<<<<

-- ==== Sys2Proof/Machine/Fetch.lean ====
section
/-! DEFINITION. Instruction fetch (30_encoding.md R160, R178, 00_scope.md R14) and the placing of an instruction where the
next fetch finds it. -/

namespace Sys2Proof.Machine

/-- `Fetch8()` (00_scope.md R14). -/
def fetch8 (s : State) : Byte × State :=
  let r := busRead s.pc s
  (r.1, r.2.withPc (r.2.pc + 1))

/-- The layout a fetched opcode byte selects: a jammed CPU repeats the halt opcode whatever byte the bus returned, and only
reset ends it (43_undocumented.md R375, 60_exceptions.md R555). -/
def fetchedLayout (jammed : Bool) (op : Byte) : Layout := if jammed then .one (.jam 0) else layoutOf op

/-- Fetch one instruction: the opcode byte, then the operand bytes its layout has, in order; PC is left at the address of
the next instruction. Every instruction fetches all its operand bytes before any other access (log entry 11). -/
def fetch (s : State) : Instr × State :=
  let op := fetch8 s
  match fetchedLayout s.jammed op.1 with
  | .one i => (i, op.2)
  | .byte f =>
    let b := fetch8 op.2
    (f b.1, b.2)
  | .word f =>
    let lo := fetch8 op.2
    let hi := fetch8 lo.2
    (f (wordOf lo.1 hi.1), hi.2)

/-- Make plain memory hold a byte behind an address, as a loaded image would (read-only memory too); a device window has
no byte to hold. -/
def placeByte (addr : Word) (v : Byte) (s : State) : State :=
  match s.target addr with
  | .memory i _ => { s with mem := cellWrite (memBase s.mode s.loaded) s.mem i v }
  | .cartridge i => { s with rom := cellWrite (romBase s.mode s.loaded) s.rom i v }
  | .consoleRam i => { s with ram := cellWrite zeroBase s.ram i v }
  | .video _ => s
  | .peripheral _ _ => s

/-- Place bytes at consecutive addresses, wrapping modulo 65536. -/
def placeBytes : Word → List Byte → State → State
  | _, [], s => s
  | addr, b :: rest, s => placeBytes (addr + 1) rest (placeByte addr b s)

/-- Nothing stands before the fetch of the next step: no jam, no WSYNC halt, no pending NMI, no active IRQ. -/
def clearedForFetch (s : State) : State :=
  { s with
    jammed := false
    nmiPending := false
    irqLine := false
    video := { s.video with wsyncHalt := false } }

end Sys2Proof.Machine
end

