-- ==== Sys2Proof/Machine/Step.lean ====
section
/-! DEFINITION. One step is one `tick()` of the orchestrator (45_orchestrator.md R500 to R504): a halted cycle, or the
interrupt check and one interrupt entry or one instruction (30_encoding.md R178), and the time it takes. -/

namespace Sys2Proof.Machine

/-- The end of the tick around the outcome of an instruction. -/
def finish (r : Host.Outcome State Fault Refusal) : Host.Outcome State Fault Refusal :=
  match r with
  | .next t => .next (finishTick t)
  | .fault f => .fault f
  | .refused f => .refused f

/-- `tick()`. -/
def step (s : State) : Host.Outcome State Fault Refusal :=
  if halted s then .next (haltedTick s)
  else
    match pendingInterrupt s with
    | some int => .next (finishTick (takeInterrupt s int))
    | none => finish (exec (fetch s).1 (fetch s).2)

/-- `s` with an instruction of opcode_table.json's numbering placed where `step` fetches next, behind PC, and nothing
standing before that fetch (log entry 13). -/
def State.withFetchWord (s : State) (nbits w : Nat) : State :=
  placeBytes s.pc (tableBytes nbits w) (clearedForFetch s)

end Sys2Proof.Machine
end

>>>>
<<<<

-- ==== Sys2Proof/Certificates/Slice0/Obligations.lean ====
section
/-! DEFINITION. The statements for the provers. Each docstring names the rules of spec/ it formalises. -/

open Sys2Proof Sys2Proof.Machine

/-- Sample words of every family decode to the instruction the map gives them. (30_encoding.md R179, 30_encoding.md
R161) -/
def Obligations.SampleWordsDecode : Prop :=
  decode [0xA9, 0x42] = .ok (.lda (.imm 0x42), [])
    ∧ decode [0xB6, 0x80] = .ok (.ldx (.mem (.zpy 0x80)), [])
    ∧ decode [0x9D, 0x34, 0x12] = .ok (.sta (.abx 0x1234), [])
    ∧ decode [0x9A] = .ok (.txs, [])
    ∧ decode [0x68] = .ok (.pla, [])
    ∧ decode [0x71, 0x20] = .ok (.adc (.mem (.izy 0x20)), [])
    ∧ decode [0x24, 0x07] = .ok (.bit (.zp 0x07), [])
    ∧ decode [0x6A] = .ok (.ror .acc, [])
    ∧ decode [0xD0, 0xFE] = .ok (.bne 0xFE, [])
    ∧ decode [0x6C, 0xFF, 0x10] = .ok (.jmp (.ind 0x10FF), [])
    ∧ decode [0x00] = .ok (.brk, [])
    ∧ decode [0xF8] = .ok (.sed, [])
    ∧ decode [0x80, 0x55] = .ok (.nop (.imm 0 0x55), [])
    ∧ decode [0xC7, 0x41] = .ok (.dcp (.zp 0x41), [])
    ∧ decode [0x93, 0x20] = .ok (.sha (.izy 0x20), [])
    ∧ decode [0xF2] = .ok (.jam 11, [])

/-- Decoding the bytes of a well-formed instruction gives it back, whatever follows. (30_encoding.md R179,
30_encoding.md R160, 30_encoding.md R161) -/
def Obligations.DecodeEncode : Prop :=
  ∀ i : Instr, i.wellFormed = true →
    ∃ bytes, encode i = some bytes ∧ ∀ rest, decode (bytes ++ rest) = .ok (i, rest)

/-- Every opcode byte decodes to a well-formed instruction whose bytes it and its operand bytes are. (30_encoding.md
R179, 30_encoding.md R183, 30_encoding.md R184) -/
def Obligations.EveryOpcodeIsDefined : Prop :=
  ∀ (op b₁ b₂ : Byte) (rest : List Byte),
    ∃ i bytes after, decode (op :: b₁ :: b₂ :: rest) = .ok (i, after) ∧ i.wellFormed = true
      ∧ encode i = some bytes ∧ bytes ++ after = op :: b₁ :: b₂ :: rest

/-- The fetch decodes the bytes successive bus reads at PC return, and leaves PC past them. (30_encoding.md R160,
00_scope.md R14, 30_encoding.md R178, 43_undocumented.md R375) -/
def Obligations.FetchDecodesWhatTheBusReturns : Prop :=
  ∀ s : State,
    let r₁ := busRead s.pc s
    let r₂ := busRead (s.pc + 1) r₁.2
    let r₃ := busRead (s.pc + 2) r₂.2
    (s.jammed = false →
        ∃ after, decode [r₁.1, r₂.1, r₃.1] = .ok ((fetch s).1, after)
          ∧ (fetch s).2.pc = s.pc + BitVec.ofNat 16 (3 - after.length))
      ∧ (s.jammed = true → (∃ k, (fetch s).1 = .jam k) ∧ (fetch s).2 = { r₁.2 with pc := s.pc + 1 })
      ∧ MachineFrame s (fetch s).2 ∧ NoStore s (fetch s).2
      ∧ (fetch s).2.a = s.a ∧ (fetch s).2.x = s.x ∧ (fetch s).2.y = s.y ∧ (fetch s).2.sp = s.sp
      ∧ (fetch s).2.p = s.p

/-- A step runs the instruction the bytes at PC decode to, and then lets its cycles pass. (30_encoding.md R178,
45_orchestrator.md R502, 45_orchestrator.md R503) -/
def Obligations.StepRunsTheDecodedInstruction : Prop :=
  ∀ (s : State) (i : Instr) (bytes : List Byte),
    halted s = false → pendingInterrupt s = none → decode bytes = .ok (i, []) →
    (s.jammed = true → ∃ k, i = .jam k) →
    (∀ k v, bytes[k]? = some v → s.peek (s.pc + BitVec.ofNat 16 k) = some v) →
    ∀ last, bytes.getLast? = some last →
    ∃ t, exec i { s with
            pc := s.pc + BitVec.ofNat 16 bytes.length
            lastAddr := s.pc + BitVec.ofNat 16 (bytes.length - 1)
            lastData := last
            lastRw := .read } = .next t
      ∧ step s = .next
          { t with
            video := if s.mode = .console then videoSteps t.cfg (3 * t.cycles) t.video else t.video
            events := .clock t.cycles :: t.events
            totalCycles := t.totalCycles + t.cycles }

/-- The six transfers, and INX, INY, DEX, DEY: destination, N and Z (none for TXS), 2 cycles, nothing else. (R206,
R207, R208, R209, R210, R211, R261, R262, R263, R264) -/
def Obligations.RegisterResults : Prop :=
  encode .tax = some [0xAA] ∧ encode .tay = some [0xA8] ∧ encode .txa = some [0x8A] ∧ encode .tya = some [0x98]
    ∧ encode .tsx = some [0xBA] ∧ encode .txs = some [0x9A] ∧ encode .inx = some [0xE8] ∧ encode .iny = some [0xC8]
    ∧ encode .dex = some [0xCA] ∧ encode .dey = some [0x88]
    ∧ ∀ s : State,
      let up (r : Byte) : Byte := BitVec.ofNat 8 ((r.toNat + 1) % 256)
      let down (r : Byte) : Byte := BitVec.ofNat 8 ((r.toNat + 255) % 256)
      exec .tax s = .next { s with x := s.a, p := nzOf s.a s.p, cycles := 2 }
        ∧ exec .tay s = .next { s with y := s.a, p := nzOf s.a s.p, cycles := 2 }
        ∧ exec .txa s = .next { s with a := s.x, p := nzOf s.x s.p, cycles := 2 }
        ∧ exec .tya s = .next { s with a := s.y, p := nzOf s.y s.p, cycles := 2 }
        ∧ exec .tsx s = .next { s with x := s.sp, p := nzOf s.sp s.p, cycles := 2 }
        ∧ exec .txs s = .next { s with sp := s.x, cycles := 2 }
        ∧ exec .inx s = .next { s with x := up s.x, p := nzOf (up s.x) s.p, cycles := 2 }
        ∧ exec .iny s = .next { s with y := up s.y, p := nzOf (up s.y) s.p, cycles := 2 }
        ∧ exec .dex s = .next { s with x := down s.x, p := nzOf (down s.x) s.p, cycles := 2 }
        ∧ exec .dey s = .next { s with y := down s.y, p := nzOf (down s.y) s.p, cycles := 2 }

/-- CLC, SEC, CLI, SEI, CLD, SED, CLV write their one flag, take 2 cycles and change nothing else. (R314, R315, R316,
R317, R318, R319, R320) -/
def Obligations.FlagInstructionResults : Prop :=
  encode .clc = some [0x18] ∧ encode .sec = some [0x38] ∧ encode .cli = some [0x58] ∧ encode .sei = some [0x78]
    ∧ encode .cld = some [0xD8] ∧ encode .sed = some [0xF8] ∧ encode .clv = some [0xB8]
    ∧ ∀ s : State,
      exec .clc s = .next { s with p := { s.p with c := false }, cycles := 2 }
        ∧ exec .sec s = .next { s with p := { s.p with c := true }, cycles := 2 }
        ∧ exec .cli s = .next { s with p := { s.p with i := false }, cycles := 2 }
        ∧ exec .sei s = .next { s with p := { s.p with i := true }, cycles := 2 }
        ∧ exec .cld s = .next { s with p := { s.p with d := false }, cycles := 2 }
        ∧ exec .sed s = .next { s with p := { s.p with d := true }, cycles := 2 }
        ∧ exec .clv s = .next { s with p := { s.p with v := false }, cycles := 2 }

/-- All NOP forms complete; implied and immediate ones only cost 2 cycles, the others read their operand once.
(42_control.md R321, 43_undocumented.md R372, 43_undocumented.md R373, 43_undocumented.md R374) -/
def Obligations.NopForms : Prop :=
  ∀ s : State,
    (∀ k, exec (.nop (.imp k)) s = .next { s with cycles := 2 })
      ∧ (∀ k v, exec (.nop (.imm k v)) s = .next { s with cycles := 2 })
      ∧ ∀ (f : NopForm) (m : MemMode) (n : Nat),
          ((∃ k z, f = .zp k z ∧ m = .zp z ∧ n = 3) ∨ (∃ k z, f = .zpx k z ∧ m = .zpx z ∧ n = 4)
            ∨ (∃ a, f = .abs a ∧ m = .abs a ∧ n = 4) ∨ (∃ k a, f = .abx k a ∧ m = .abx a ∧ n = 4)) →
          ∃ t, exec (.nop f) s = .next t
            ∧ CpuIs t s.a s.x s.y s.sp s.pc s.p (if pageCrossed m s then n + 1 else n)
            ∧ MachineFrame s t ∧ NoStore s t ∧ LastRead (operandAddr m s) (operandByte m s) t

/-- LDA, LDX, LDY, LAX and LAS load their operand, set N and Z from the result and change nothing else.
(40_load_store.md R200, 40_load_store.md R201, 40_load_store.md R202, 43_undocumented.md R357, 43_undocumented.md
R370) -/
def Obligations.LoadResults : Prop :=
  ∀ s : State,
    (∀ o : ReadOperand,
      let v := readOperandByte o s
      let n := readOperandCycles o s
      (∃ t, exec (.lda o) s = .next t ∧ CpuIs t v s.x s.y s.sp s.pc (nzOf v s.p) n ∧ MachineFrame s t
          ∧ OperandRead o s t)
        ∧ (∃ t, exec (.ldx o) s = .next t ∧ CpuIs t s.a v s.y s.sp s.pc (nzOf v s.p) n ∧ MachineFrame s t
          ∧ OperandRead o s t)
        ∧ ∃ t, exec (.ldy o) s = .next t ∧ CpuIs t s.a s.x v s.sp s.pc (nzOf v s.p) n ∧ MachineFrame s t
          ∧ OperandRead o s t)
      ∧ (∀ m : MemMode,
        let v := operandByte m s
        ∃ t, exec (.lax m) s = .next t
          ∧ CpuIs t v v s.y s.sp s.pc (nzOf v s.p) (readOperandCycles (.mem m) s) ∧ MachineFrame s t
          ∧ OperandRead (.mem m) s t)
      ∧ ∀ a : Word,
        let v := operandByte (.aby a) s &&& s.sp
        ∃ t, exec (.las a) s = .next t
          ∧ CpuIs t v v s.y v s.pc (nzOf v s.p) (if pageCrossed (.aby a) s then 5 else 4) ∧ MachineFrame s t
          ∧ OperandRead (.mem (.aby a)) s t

>>>>

Where a line in the listing above contains "whatever", copy that line.

**TASK ANSWER:**
/-- The layout a fetched opcode byte selects: a jammed CPU repeats the halt opcode whatever byte the bus returned, and only
/-- Decoding the bytes of a well-formed instruction gives it back, whatever follows. (30_encoding.md R179,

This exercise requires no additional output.